Dalke Scientific Software: More science. Less time. Products
Products

Python generators

In the parsing lecture I wrote two functions. One was read_fasta_record() which read a single record from a FASTA file and left the input file ready for processing the next record. I also write a read_fasta_records() function for reading all of the FASTA records into a list. Here's how it was implemented:

def read_fasta_records(input_file):
    records = []
    while 1:
        record = read_fasta_record(input_file)
        if record is None:
            break
        records.append(record)
    return records

In the exercises you used the read_fasta_records() function because that was easier to use. Compare these two programs which compute the average sequence length for FASTA records.

num_records = 0
total_size = 0

infile = open("br_sequences.fasta")
for record in fasta_reader.read_fasta_records(infile):
    num_records += 1
    total_size += len(record.sequence)

print "Average sequence length:", float(total_size) / num_records
num_records = 0
total_size = 0

infile = open("br_sequences.fasta")
while 1:
    record = fasta_reader.read_fasta_record(infile)
    if record is None:
        break
    num_records += 1
    total_size += len(record.sequence)

print "Average sequence length:", float(total_size) / num_records
The first is clearly easier to understand.

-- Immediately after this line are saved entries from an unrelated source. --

/-- What the die-level cache of a die holds of a sector that it serves: the state of the L1 copies it includes, a U copy of its own at
the identity; once those have gone, the S it had (09 R269, R275). -/
def State.dieSector (s : State) (key d : Nat) : Option (SecState × SectorData) :=
  let hs := (s.holders key).filter fun h => s.includes key d h.1
  match hs.find? fun h => h.2.1 != .s with
  | some (_, .u op, _) => some (.u op, op.identity)
  | some (_, st, x) => some (st, x)
  | none =>
    match hs with
    | (_, st, x) :: _ => some (st, x)
    | [] => match (s.cache (256 + d)).sector key with
      | some (.s, x) => some (.s, x)
      | _ => none

/-- The rights that the translation of a line gives. -/
def State.keyRights (s : State) (key : Nat) : Bool × Bool :=
  match s.lookup (keyAsid key) (keyVa key) with
  | .ok t => (t.r, t.w)
  | .error _ => (false, false)

/-- A cache holds a sector, its line with the rights of this grant (09 R274). -/
def State.hold (s : State) (n key : Nat) (st : SecState) (d : SectorData) : State :=
  s.setCache n (((s.cache n).put key st d).grant (key / 4) (s.keyRights key).1 (s.keyRights key).2)

/-- Bring the die-level caches up to date with the L1s they include (09 R269, R270). -/
def State.mirror (s : State) (key : Nat) : State :=
  [1, 0].foldl (fun st d =>
    if !st.servedBy d key || (st.cache (256 + d)).sector key == st.dieSector key d then st
    else match st.dieSector key d with
      | some (x, v) => st.hold (256 + d) key x v
      | none => st.setCache (256 + d) ((st.cache (256 + d)).drop key)) s

/-- The directory record of a sector from its holders (09 R276): for the home itself its die-level cache is no agent. -/
def State.dirKind (s : State) (key : Nat) : Option DirRec :=
  let hs := (s.holders key).filter fun h => h.1 != 256 + dieOf (s.homeAt key)
  let who := ((hs.map fun h => s.agentOf key h.1).eraseDups)
  match hs with
  | [] => none
  | (n, .m, _) :: _ => some (.priv (s.agentOf key n))
  | (n, .e, _) :: _ => some (.priv (s.agentOf key n))
  | (_, .s, _) :: _ => some (if s.subscribed key then .subscribed who else .shared who)
  | (_, .u op, _) :: _ => some (.update op who)

/-- The agents a record names. -/
def DirRec.agents : DirRec → List Nat
  | .priv n => [n]
  | .shared w => w
  | .update _ w => w
  | .subscribed w => w

/-- Incarnation of an agent that a directory entry names (09 R276, R285). -/
def State.agentInc (s : State) (n : Nat) : BitVec 8 := if n < 512 then (s.cache n).inc else (s.remote (cacheDev n)).inc

/-- The collapse in progress of a sector. -/
def State.collapseRec (s : State) (key : Nat) : Option Collapse :=
  (s.slice (s.homeAt key)).colls.find? fun c => c.key == key

/-- The directory entry of a sector: its record, whether it collapses, and the incarnations of the agents it names (09 R276). -/
def State.dirRecord (s : State) (key : Nat) : Option DirEntry :=
  match s.dirKind key with
  | some k => some ⟨k, (s.collapseRec key).isSome, k.agents.map fun n => (n, s.agentInc n)⟩
  | none => none

/-- Is a U copy of some sector of the line held? -/
def State.lineHasU (s : State) (tag : Nat) : Bool :=
  s.caches.any fun c => c.2.lines.any fun l => l.tag == tag && l.secs.any fun e =>
    match e.2.1 with
    | .u _ => true
    | _ => false

/-- Bring the die-level caches, and the directory and the list of U lines of the home, up to date with the L1s (09 R269, R276,
R278). -/
def State.syncDir (s0 : State) (key : Nat) : State :=
  let s := s0.mirror key
  let h := s.homeAt key
  let x := s.slice h
  let dir := match s.dirRecord key with
    | some r => SMap.insert x.dir key r
    | none => SMap.erase x.dir key
  let us := if s.lineHasU (key / 4) then
      (if x.uLines.contains (key / 4) then x.uLines else key / 4 :: x.uLines)
    else x.uLines.filter (fun t => t != key / 4)
  s.setSlice h { x with dir := dir, uLines := us }

/-! ## Collapse (09 R279 to R281) -/

/-- Remove or replace the collapse record of a sector. -/
def State.setCollapse (s : State) (key : Nat) (c : Option Collapse) : State :=
  let h := s.homeAt key
  let x := s.slice h
  (s.setSlice h { x with colls := x.colls.filter (fun k => k.key != key) ++ c.toList }).syncDir key

/-- Parked copies of a sector at a partial holder: cache number and data. -/
def Slice.parked (x : Slice) (key : Nat) : List (Nat × UOp × SectorData) :=
  x.park.filterMap fun e => if e.1.1 = key then some (e.1.2, e.2.1, e.2.2) else none
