-- ==== Sys2Proof/Machine/Ops.lean ====
section
/-! DEFINITION. The shared operations of issue: outstanding accesses and their completion, taking a trap and returning
from one, fetching code, and the common checks every instruction passes (01 R22 to R24, R31, R40, R47 to R49; 10 R306 to
R313). -/

namespace Sys2Proof.Machine

/-- What a step or a meaning answers. -/
abbrev Out := Host.Outcome State Fault Refusal

/-! ## Outstanding accesses -/

/-- Bytes of an access size (02 Table 2-7). -/
def szBytes (z : Nat) : Nat :=
  match z with
  | 0 => 1 | 1 => 1 | 2 => 2 | 3 => 2 | 4 => 4 | 5 => 8 | _ => 16

/-- The words a load of size code `z` writes from its bytes (05 R151). -/
def loadWords (z : Nat) (bs : List Byte) : List Word :=
  let x := ofBytes bs
  match z with
  | 0 => [BitVec.ofInt 32 (signed 8 x)]
  | 1 => [BitVec.ofNat 32 (x % 2 ^ 8)]
  | 2 => [BitVec.ofInt 32 (signed 16 x)]
  | 3 => [BitVec.ofNat 32 (x % 2 ^ 16)]
  | 4 => [BitVec.ofNat 32 x]
  | 5 => [BitVec.ofNat 32 x, BitVec.ofNat 32 (x / 2 ^ 32)]
  | _ => [BitVec.ofNat 32 x, BitVec.ofNat 32 (x / 2 ^ 32), BitVec.ofNat 32 (x / 2 ^ 64), BitVec.ofNat 32 (x / 2 ^ 96)]

/-- Number a list from `r`. -/
def number {α : Type} (r : Nat) : List α → List (Nat × α)
  | [] => []
  | x :: l => (r, x) :: number (r + 1) l

/-- The writes of words to consecutive registers of a lane. -/
def wordWrites (r l : Nat) (ws : List Word) : List ((Nat × Nat) × Word) :=
  (number r ws).map fun e => ((e.1, l), e.2)

/-- The registers (register, lane) an outstanding load still writes. -/
def Load.regs (x : Load) : List (Nat × Nat) :=
  match x.dst with
  | .vector vd z => (x.lanes.map fun k => (run vd (szRegs z)).map fun r => (r, k.lane)).flatten
  | .scalar _ => []
  | .view vd => (x.lanes.map fun k => (run vd 3).map fun r => (r, k.lane)).flatten

/-- The scalar register an outstanding load still writes. -/
def Load.sregs (x : Load) : List Nat :=
  match x.dst with
  | .scalar sd => [sd]
  | _ => []

/-- The bytes the youngest queued store of the group holds for an address (05 R152). -/
def forwarded (q : List QEntry) (a : Nat) : Option Byte :=
  q.foldl (fun acc e =>
    match e with
    | .store ws _ _ =>
      ws.foldl (fun acc w =>
        if w.1 ≤ a ∧ a < w.1 + w.2.length then w.2[a - w.1]? else acc) acc
    | .atom _ _ _ _ _ _ => acc) none

/-- Bytes read from the cache with the group's own queued stores over them. -/
def overlay (q : List QEntry) (a : Nat) (bs : List Byte) : List Byte :=
  (number a bs).map fun e => match forwarded q e.1 with
    | some b => b
    | none => e.2

/-- Write a returned load's registers (05 R151, 04 R126, 06 R215). -/
def Group.deliver (g : Group) (x : Load) : Group :=
  match x.dst with
  | .vector vd z => g.setMany ((x.lanes.map fun k => wordWrites vd k.lane (loadWords z (k.bytes.getD []))).flatten)
  | .scalar sd => match x.lanes with
    | k :: _ => g.setSr sd (BitVec.ofNat 32 (ofBytes (k.bytes.getD [])))
    | [] => g
  | .view vd => g.setMany ((x.lanes.map fun k => viewWrites vd k.lane (Triple.ofNat (ofBytes (k.bytes.getD [])))).flatten)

The problem with the first approach is that it entire contents of the file into memory. If there are a million records then the list will have a million FastaRecord entries. This may take a lot of memory.

Even if memory isn't a problem, suppose you want the first 10 records where the sequences start with "A", and no more data from the file. It might be that the first 10 records of the input all start with "A" but because read_fasta_records() reads all the records first, there's no way to stop when there have been enough matches.

The (modern) Python solution is to use generators. The for statement in Python works on anything which can be iterated. Iterate over a string and you get the characters in the string.

>>> for x in "Hi!":
...     print x
... 
H
i
!
>>> 
Iterate over a list and you get the elements of the list.
>>> for x in ["A", "list", "of", "words"]:
...     print x
... 
A
list
of
words
>>> 
Iterate over a dictionary and you get the keys.
>>> for x in {"zero": 0, "one": 1, "two": 2}:
...     print x
... 
zero
two
one
>>> 
Iterate over a open file and you get the lines in the file
>>> for x in open("simple.fasta"):
...     print repr(x)
... 
'>first sequence record\n'
'TACGAGAATAATTTCTCATCATCCAGCTTTAACACAAAATTCGCA\n'
'\n'
'>second sequence record\n'
'CAGTTTTCGTTAAGAGAACTTAACATTTTCTTATGACGTAAATGA\n'
'AGTTTATATATAAATTTCCTTTTTATTGGA\n'
'\n'
'>third sequence record\n'
'GAACTTAACATTTTCTTATGACGTAAATGAAGTTTATATATAAATTTCCTTTTTATTGGA\n'
'TAATATGCCTATGCCGCATAATTTTTATATCTTTCTCCTAACAAAACATTCGCTTGTAAA\n'
'\n'
>>> 
The file example is a nice one because it shows that iterators only work once. They go "forward" and there's no way to backup or restart an iterator.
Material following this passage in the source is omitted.